On Wed, Apr 07, 2021 at 02:46:11PM -0700, Daniel Xu wrote:
> +struct bpf_iter_seq_pagecache_info {
> + struct mnt_namespace *ns;
> + struct radix_tree_root superblocks;

Why are you adding a new radix tree? Use an XArray instead.

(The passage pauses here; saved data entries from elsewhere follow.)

-- ==== Sys2Proof/Laws/KeepSched.lean ====
section
/-!
SUPPORT. What every operation of Machine/Sched.lean keeps.
-/
namespace Sys2Proof.Machine
set_option Elab.async false

variable {m l k : Bool} {s0 : State}

theorem saCtlWrite_keep {s : State} {pf : Pf} {k_2 : Nat} {v : Word} (h : Keep m l k s0 s) : Keep m l k s0 (saCtlWrite s pf k_2 v) := by
  unfold saCtlWrite
  repeat' with_reducible first
    | assumption
    | refine accessErr_keep ?_
    | refine keep_ite ?_ (fun _ => ?_)
    | refine keep_mk ?_ rfl rfl rfl rfl rfl rfl rfl rfl

theorem execSaArm_keep {pf : Pf} {k_1 : Fin 64} {v : Word} {s : State} : KeepO m l k s (execSaArm pf k_1 v s) := by
  have h := Keep.refl m l k s
  unfold execSaArm
  repeat' with_reducible first
    | assumption
    | refine hostAccess_keep ?_ ?_
    | refine begin_keep ?_
    | refine saCtlWrite_keep ?_
    | refine keep_ite ?_ (fun _ => ?_)
    | refine keepO_next ?_
    | refine keepO_ite ?_ ?_
    | intro _

theorem execSaDisarm_keep {pf : Pf} {k_1 : Fin 64} {v : Word} {s : State} : KeepO m l k s (execSaDisarm pf k_1 v s) := by
  have h := Keep.refl m l k s
  unfold execSaDisarm
  repeat' with_reducible first
    | assumption
    | refine hostAccess_keep ?_ ?_
    | refine begin_keep ?_
    | refine saCtlWrite_keep ?_
    | refine keep_ite ?_ (fun _ => ?_)
    | refine keepO_next ?_
    | refine keepO_ite ?_ ?_
    | intro _

theorem saWordWrite_keep {s : State} {pf : Pf} {k_2 : Nat} {off : Nat} {v : Word} (h : Keep m l k s0 s) : Keep m l k s0 (saWordWrite s pf k_2 off v) := by
  unfold saWordWrite
  repeat' with_reducible first
    | assumption
    | refine accessErr_keep ?_
    | refine keep_ite ?_ (fun _ => ?_)
    | refine keep_of_snd (by assumption) ?_
    | refine keep_of_snd3 (by assumption) ?_
    | refine keep_of_fst (by assumption) ?_
    | split
    | dsimp only
    | refine keep_mk ?_ rfl rfl rfl rfl rfl rfl rfl rfl

theorem measFollow_keep {s : State} {p : ParamRec} (h : Keep m l k s0 s) : Keep m l k s0 (measFollow s p) := by
  unfold measFollow
  repeat' with_reducible first
    | assumption
    | refine regPut_keep ?_
    | refine fltLoadBank_keep ?_
    | refine fltLoadTap_keep ?_
    | refine keep_regSet ?_
    | refine keep_ite ?_ (fun _ => ?_)
    | refine keep_of_snd (by assumption) ?_
    | refine keep_of_snd3 (by assumption) ?_
    | refine keep_of_fst (by assumption) ?_
    | split

theorem paramAction_keep {s : State} {sym : Nat} {v : Word} (h : Keep m l k s0 s) : Keep m l k s0 (paramAction s sym v).2 := by
  unfold paramAction
  repeat' with_reducible first
    | assumption
    | refine raise_keep ?_
    | refine imgSet_keep ?_
    | refine measFollow_keep ?_
    | refine sectsFollow_keep ?_
    | refine keep_ite_snd ?_ (fun _ => ?_)
    | refine keep_ite ?_ (fun _ => ?_)
    | refine keep_of_snd (by assumption) ?_
    | refine keep_of_snd3 (by assumption) ?_
    | refine keep_of_fst (by assumption) ?_
    | split

theorem breakerRun_keep {s : State} {e : SaEntry} (h : Keep m l k s0 s) : Keep m l k s0 (breakerRun s e) := by
  unfold breakerRun
  repeat' with_reducible first
    | assumption
    | refine driveN9_keep ?_
    | refine swgEffect_keep ?_
    | refine keep_ite ?_ (fun _ => ?_)
    | refine keep_mk ?_ rfl rfl rfl rfl rfl rfl rfl rfl

theorem breakerExpired_keep {s : State} (h : Keep m l k s0 s) : Keep m l k s0 (breakerExpired s) := by
  unfold breakerExpired
  repeat' with_reducible first
    | assumption
    | refine raise_keep ?_
    | refine swgEffect_keep ?_
    | refine keep_ite ?_ (fun _ => ?_)
    | refine keep_mk ?_ rfl rfl rfl rfl rfl rfl rfl rfl

theorem saLate_keep {s : State} {k_1 : Nat} {status : Nat} (h : Keep m l k s0 s) : Keep m l k s0 (saLate s k_1 status) := by
  unfold saLate
  dsimp only
  split
  · exact saLog_keep (saEnd_keep h)
  · exact h

theorem saAction_keep {r : SaRun} {i status : Nat} {d : Word} {e : SaEntry} (h : Keep m l k s0 r.st) :
    Keep m l k s0 (saAction r i status d e).st := by
  unfold saAction
  dsimp only
  split
  repeat' with_reducible first
    | assumption
    | refine saLog_keep ?_
    | refine saEnd_keep ?_
    | refine reqSubmit_keep ?_
    | refine fioAction_keep ?_
    | refine softTrig_keep ?_
    | refine tbStepEntry_keep ?_
    | refine breakerRun_keep ?_
    | refine hbkRun_keep ?_
    | refine breakerExpired_keep ?_
    | refine hbkExpired_keep ?_
    | refine keep_ite ?_ (fun _ => ?_)
    | refine keep_of_snd (by assumption) ?_
    | refine keep_of_fst (by assumption) ?_
    | split
    | dsimp only
    | refine keep_mk ?_ rfl rfl rfl rfl rfl rfl rfl rfl

theorem saStep_keep {tPrev t i : Nat} {r : SaRun} (h : Keep m l k s0 r.st) : Keep m l k s0 (saStep tPrev t r i).st := by
  unfold saStep
  dsimp only
  repeat' split
  repeat' with_reducible first
    | assumption
    | refine saAction_keep ?_
    | refine saLog_keep ?_
    | refine saEnd_keep ?_
    | refine reqSubmit_keep ?_
    | refine fioAction_keep ?_
    | refine softTrig_keep ?_
    | refine tbStepEntry_keep ?_
    | refine breakerRun_keep ?_
    | refine hbkRun_keep ?_
    | refine breakerExpired_keep ?_
    | refine hbkExpired_keep ?_

theorem saRun_keep {s : State} {tPrev t : Nat} (h : Keep m l k s0 s) : Keep m l k s0 (saRun s tPrev t).st := by
  have go : ∀ (l' : List Nat) (r : SaRun), Keep m l k s0 r.st → Keep m l k s0 (l'.foldl (saStep tPrev t) r).st := by
    intro l'
    induction l' with
    | nil => exact fun _ h => h
    | cons x xs ih => exact fun r h => ih _ (saStep_keep h)
  unfold saRun
  split
  · exact h
  · exact go _ _ h

theorem saParams_keep {s : State} {l_1 : List (Nat × Nat)} (h : Keep m l k s0 s) : Keep m l k s0 (saParams s l_1) := by
  unfold saParams
  repeat' with_reducible first
    | assumption
    | refine paramAction_keep ?_
    | refine saLate_keep ?_
    | refine keep_ite ?_ (fun _ => ?_)
    | refine keep_foldl ?_ _ ?_
    | refine keep_foldl_snd ?_ _ ?_
    | refine keep_of_snd (by assumption) ?_
    | refine keep_of_snd3 (by assumption) ?_
    | refine keep_of_fst (by assumption) ?_
    | intro _

theorem saCommit_keep {abandon : Bool} {s : State} {x : Nat × Nat} (h : Keep m l k s0 s) : Keep m l k s0 (saCommit abandon s x) := by
  unfold saCommit
  repeat' with_reducible first
    | assumption
    | refine commitJudge_keep ?_
    | refine saLate_keep ?_
    | refine commitEnd_keep ?_
    | refine keep_ite ?_ (fun _ => ?_)
    | refine keep_of_snd (by assumption) ?_
    | refine keep_of_snd3 (by assumption) ?_
    | refine keep_of_fst (by assumption) ?_
    | split

theorem saCommits_keep {s : State} {l_1 : List (Nat × Nat)} {abandon : Bool} (h : Keep m l k s0 s) : Keep m l k s0 (saCommits s l_1 abandon) := by
  unfold saCommits
  repeat' with_reducible first
    | assumption
    | refine saCommit_keep ?_
    | refine commitJudge_keep ?_
    | refine commitEnd_keep ?_
    | refine fabStatus_keep ?_
    | refine keep_ite ?_ (fun _ => ?_)
    | refine keep_foldl ?_ _ ?_
    | refine keep_foldl_snd ?_ _ ?_
    | refine keep_of_snd (by assumption) ?_
    | refine keep_of_snd3 (by assumption) ?_
    | refine keep_of_fst (by assumption) ?_
    | intro _
    | split

theorem saModes_keep {s : State} {l_1 : List Nat} (h : Keep m l k s0 s) : Keep m l k s0 (saModes s l_1) := by
  exact keep_foldl (fun _ _ => saLog_keep) _ h

theorem restoreSa_keep {bs : List Byte} {s : State} {k_2 : Nat} (h : Keep m l k s0 s) : Keep m l k s0 (restoreSa bs s k_2) := by
  unfold restoreSa
  dsimp only
  split
  · refine saCancel_keep (keep_mk h rfl rfl rfl rfl rfl rfl rfl rfl)
  · refine keep_mk h rfl rfl rfl rfl rfl rfl rfl rfl

theorem restoreApply_keep {s : State} {bs : List Byte} (h : Keep m l k s0 s) : Keep m l k s0 (restoreApply s bs) := by
  unfold restoreApply
  repeat' with_reducible first
    | assumption
    | refine swgWait_keep ?_
    | refine preGoes_keep ?_
    | refine restoreSa_keep ?_
    | refine keep_ite ?_ (fun _ => ?_)
    | refine keep_foldl ?_ _ ?_
    | refine keep_foldl_snd ?_ _ ?_
    | intro _
    | refine keep_mk ?_ rfl rfl rfl rfl rfl rfl rfl rfl

end Sys2Proof.Machine
end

> +static struct page *goto_next_page(struct bpf_iter_seq_pagecache_info *info)
> +{
> + struct page *page, *ret = NULL;
> + unsigned long idx;
> +
> + rcu_read_lock();
> +retry:
> + BUG_ON(!info->cur_inode);
> + ret = NULL;
> + xa_for_each_start(&info->cur_inode->i_data.i_pages, idx, page,
> + info->cur_page_idx) {
> + if (!page_cache_get_speculative(page))
> + continue;

Why do you feel the need to poke around in i_pages directly? Is there
something wrong with find_get_entries()?

> +static int __pagecache_seq_show(struct seq_file *seq, struct page *page,
> + bool in_stop)
> +{
> + struct bpf_iter_meta meta;
> + struct bpf_iter__pagecache ctx;
> + struct bpf_prog *prog;
> +
> + meta.seq = seq;
> + prog = bpf_iter_get_info(&meta, in_stop);
> + if (!prog)
> + return 0;
> +
> + meta.seq = seq;
> + ctx.meta = &meta;
> + ctx.page = page;
> + return bpf_iter_run_prog(prog, &ctx);

I'm not really keen on the idea of random BPF programs being able to poke
at pages in the page cache like this. From your initial description,
it sounded like all you needed was a list of which pages are present.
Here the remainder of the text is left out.